- Promotions: World Wonder Ring Stardom
- First event: 2011
- Signature matches: Time-limited singles matches

= Stardom Rookie of the Year =

Stardom Rookie of the Year (スターダム新人王, Sutādamu shinjin-ō) is a tournament promoted by the Japanese professional wrestling promotion World Wonder Ring Stardom in which rookies with less than one year of in-ring experience evolve.
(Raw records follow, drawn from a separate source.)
/-- A sum request for window `w` joins the sum request queue: it merges with one that waits for that window, which keeps its
place, and else stands at the end (R169). -/
def sumJoins (w : Win) (client : SumClient) (queue after : List SumRequest) : Prop :=
  ((∀ x ∈ queue, x.window ≠ w) → after = queue ++ [⟨w, [client]⟩])
  ∧ ∀ (early late : List SumRequest) (clients : List SumClient), queue = early ++ ⟨w, clients⟩ :: late →
      (∀ x ∈ early, x.window ≠ w) → after = early ++ ⟨w, clients ++ [client]⟩ :: late

/-! ## Invariants -/

/-- The processor port and the arbiter tell the same story (R3, R12, R14): a cycle held for MEMORY PORT is exactly P's
pending request, and a cycle in TRANSFER is exactly P's transfer in flight. -/
def Chip.portsAgree (c : Chip) : Prop :=
  match c.bus.port with
  | .held y .memoryPort => c.bus.requestP = some y.transfer ∧ ∀ t live, c.bus.memPort ≠ .busy .P t live
  | .transfer y _ => c.bus.requestP = none ∧ ∃ live, c.bus.memPort = .busy .P y.transfer live
  | _ => c.bus.requestP = none ∧ ∀ t live, c.bus.memPort ≠ .busy .P t live

/-- No two consecutive entries agree in owner, access kind and reason (R104). -/
def noRepeats : List Refused → Bool
  | a :: b :: rest => !a.sameRun b && noRepeats (b :: rest)
  | [_] => true
  | [] => true

/-- The refusal list as R104 bounds it. -/
def Chip.refusalsOk (c : Chip) : Prop :=
  c.adu.refusals.length ≤ Config.refusalPlaces ∧ noRepeats c.adu.refusals = true

/-- R83's last sentence but one — the strike count stays within 0–15, and a grant is in force only below the lockout
threshold — with what it takes to keep it: a grant in OPENING under lockout has a pending end reason (R67), the
parameters are settled in START (R179), where no grant exists (R65 check 2), and only a wake settles (R187). -/
def Chip.lockoutSound (c : Chip) : Prop :=
  c.grant.strikes ≤ 15 ∧ c.params.lockoutThreshold ≤ 15
    ∧ (c.grant.state = .active ∨ c.grant.state = .suspended → c.grant.strikes < c.params.lockoutThreshold)
    ∧ (c.grant.state = .opening → c.params.lockoutThreshold ≤ c.grant.strikes → c.grant.record.pendingEnd ≠ none)
    ∧ (c.supply.startUp.phase ≠ .ended → c.supply.power = .start)
    ∧ (c.supply.power = .start → c.scanner.cycleChecked = false ∧ c.grant.state = .idle)
    ∧ (c.supply.settling = true → c.supply.power = .waking)

/-- The ranges the manual gives speeds and counts: R51, R43, R18 and R17 (with the limit of R180). -/
def Chip.inRanges (c : Chip) : Prop :=
  c.monitor.engine.speed ≤ 16383 ∧ c.monitor.road.speed ≤ 2550
    ∧ c.monitor.engine.wraps ≤ 3 ∧ c.monitor.road.wraps ≤ 3
    ∧ c.bus.burst ≤ Config.burstLimit ∧ c.bus.starvation ≤ 255 ∧ c.params.starvationLimit ≤ 255

/-! ## Memory transfers -/

/-- The byte that the completion of a transfer leaves at an address, where it writes one: a write's selected lanes (R5),
or the word that the memory devices return when they hold another than the part knew. -/
def Transfer.leaves (t : Transfer) (returned : Option Word) (a : Addr) : Option Byte :=
  match t.action, returned with
  | .write lowLane highLane w, _ =>
    if lowLane = true ∧ a = wordAddress t.address then some (lowByte w)
    else if highLane = true ∧ a = oddByte t.address then some (highByte w)
    else none
  | .read, some w =>
    if a = wordAddress t.address then some (lowByte w)
    else if a = oddByte t.address then some (highByte w)
    else none
  | .read, none => none

/-- Whether a transfer is a write that selects the lane of an address. -/
def Transfer.writesTo (t : Transfer) (a : Addr) : Prop :=
  match t.action with
  | .write lowLane highLane _ =>
    (lowLane = true ∧ a = wordAddress t.address) ∨ (highLane = true ∧ a = oddByte t.address)
  | .read => False

/-! ## Motion -/

/-- Whether the motion condition of a grant's level holds in a motion view (the table of R63). -/
def MotionView.meets (v : MotionView) : Option Level → Bool
  | none => false
  | some .adjust => decide (v.road = .stationary)
  | some .reflash | some .factory => decide (v.road = .stationary ∧ v.engine = .stopped ∧ v.park = .applied)

/-- The Grant Controller after a motion event, other than ROAD entering MOVING, that brings its view to `v`: an ACTIVE grant
whose condition fails is SUSPENDED with the suspend timer set, and a SUSPENDED one whose condition holds is ACTIVE (R63,
R68, R69). -/
def Chip.judgedWith (c : Chip) (v : MotionView) : GrantController :=
  if c.grant.state = .active ∧ v.meets c.grant.record.level = false then
    { c.grant with
      view := v
      state := .suspended
      record := { c.grant.record with suspendRemaining := some c.params.suspendLimit } }
  else if c.grant.state = .suspended ∧ v.meets c.grant.record.level = true then
    { c.grant with view := v, state := .active, record := { c.grant.record with suspendRemaining := none } }
  else { c.grant with view := v }

/-- The chip with the monitor started, or restarted at the end of a wake, while the grant is IDLE (R58, R59): every item at
its power-on value, the channels RUNNING, the park filter started or PARK APPLIED; and the Grant Controller's view has
taken the state of each machine that has changed by it (R57). -/
def Chip.monitorRestarted (c : Chip) : Chip :=
  let parked : ParkState := if c.params.parkInUse then .unknown else .applied
  { c with
    monitor := { Monitor.powerOn with
      engine := { CaptureChannel.powerOn with running := true }
      road := { CaptureChannel.powerOn with running := true }
      park := parked
      debounce := c.params.parkInUse }
    grant := { c.grant with view := {
      engine := if c.monitor.engineState = .stopped then c.grant.view.engine else .stopped
      road := if c.monitor.roadState = .stationary then c.grant.view.road else .stationary
      park := if c.monitor.park = parked then c.grant.view.park else parked } } }

/-! ## Page sets -/

/-- A list of pages that names exactly the pages of a set, in ascending page number. -/
def listsPages (list : List PageNo) (pages : PageSet) : Prop :=
  (∀ p : PageNo, p ∈ list ↔ hasPage pages p = true) ∧ list.Pairwise (fun p q => p < q)

/-! ## The gateway link -/

/-- A transaction with snapshot `snap` is in progress, and no reply is pending: a request would be taken. -/
def Chip.listening (c : Chip) (snap : Snapshot) : Prop :=
  c.link.transaction = some ⟨some snap⟩ ∧ c.link.reply.code ≠ .pending

/-- The link after the rise of SEL_N that ends a transaction with snapshot `snap`, `clocked` bytes after its fall (R191,
R196): the reply as sent, then FFh; the overrun flag cleared if it has been sent. -/
def Link.risen (l : Link) (snap : Snapshot) (clocked : Nat) : Link :=
  { l with
    transaction := none
    sdo := snap.bytes.take clocked ++ List.replicate (clocked - snap.bytes.length) 0xFF#8
    overrun := l.overrun && !(decide (3 ≤ clocked) && snap.overrun) }

/-- The same, with a reply taken into the buffer (R195). -/
def Link.answered (l : Link) (snap : Snapshot) (clocked : Nat) (r : Reply) : Link :=
  { l.risen snap clocked with reply := r }

/-- The request frames, check byte included (R192; 11_formats.md section 11.4): code, length, payload, and the byte that
makes the sum of all 0. -/
def frameOf (code : Byte) (payload : List Byte) : List Byte :=
  let body := [code, BitVec.ofNat 8 payload.length] ++ payload
  body ++ [0#8 - byteSum body]

/-- A 16-bit field, low byte first (R201). -/
def bytes16 (w : Word) : List Byte := [lowByte w, highByte w]

/-- A 32-bit field, low byte first (R201). -/
def bytes32 (d : DWord) : List Byte :=
  [d.extractLsb' 0 8, d.extractLsb' 8 8, d.extractLsb' 16 8, d.extractLsb' 24 8]

/-- The frame of a link request and the whole bytes clocked after it; none for a command that is no request of the
link's table (11_formats.md section 11.4). -/
def requestFrame : Instr → Option (List Byte × Nat)
  | .nop k => some (frameOf 0x00#8 [], k)
  | .status k => some (frameOf 0x01#8 [], k)
  | .grant f k =>
    some (frameOf 0x02#8
      ([f.level] ++ bytes32 f.scope ++ bytes32 f.workshop ++ bytes32 f.timeStamp ++ bytes16 f.duration
        ++ [f.idleChoice]), k)
  | .keep k => some (frameOf 0x03#8 [], k)
  | .revoke k => some (frameOf 0x04#8 [], k)
  | .commit pages k => some (frameOf 0x05#8 [pages], k)
  | .discard pages k => some (frameOf 0x06#8 [pages], k)
  | .rescan k => some (frameOf 0x07#8 [], k)
  | .rebase k => some (frameOf 0x08#8 [], k)
  | .refusals k => some (frameOf 0x09#8 [], k)
  | .archived n k => some (frameOf 0x0A#8 (bytes32 n), k)
  | .describe kind index k => some (frameOf 0x0B#8 [kind, index], k)
  | .powerOnReset | .startEnd | .processorCycleArrival _ | .strobeRelease | .cycleWithdrawn _ | .chipSelectRelease
  | .memoryTransferComplete _ | .resetNAssert | .resetNRelease | .channelTick _ _ | .silence _ | .parkInputChange _
  | .parkDebounceComplete | .secondTick | .grantTimerExpiry | .closingSumRequest | .strikeDecay | .appendBegin
  | .periodicScanExpiry | .passResume | .sumRequestService | .ignitionInputChange _ | .ignitionFilterComplete
  | .dormancyDelayExpiry | .settleTimeEnd | .transactionStart | .unknown _ | .supplyLoss | .transactionEnd _ => none

end Sys2Proof.Machine
end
The event has been held annually between 2011 and 2019 with a four-year break until 2023. During time, the competition took place under single-elimination tournament rules or was decided by singles or gauntlet matches.

==List of winners==

| Year | Tournament |  |  |  |
| Winner | Runner-up | Ref |
| 2011 | Yoshiko | Arisa Hoshiki |  |
| 2012 | Yuhi | Act Yasukawa |  |
| 2013 | Takumi Iroha | Koguma |  |
| 2014 | Hazuki | Kris Wolf Momo Watanabe |  |
| 2015 | Jungle Kyona | Hiromi Mimura |  |
| 2016 | Arisu Nanase | Natsuko Tora |  |
| 2017 | Shiki Shibusawa | Hanan |  |
| 2018 | Utami Hayashishita | Rina Hina Natsumi |  |
| 2019 | Saya Kamitani | Saya Iida |  |
| 2023 | Yuzuki | Hanako |  |
| 2026 | Ema Maishima | Kikyo Furusawa |  |

==2011==
The inaugural edition of 2011 took place as a one-day single-elimination tournament on December 11.

==2012==
The 2012 edition of the tournament took place on December 9 during the same year edition of the Goddesses of Stardom Tag League.

==2013==
The 2013 edition of the tournament took place under a singles bout on December 8.

| No. | Results | Stipulations | Times |
|---|---|---|---|
| 1 | Takumi Iroha defeated Koguma | Rookie of Stardom decision match | 13:40 |

==2014==
The 2014 edition of the tournament took place under a three-way match on December 7.

| No. | Results | Stipulations | Times |
|---|---|---|---|
| 1 | Reo Hazuki defeated Kris Wolf and Momo Watanabe | Rookie of Stardom decision match | 17:41 |

==2015==
The 2015 edition returned to the traditional single-elimination tournament rules and took place on December 6.

==2016==
The 2016 edition of the tournament took place on December 4.

==2017==
The 2017 edition of the tournament took place on December 10 place under a singles bout.

| No. | Results | Stipulations | Times |
|---|---|---|---|
| 1 | Shiki Shibusawa defeated Hanan | Rookie of Stardom decision match | 9:32 |

==2018==
The 2018 edition of the tournament took place under gauntlet match rules on December 12.

| No. | Results | Stipulations | Times |
|---|---|---|---|
| 1 | Utami Hayashishita defeated Rina, Hina and Natsumi | Rookie of Stardom decision match | 9:55 |

==2019==
The 2019 edition returned to the traditional single-elimination tournament rules and took place on December 8.

==2023==
The 2023 edition took place on January 3, 2024, at Stardom New Year Stars 2024.

==2026==
The 2026 edition took place on April 11, 2026 at Korakuen Hall.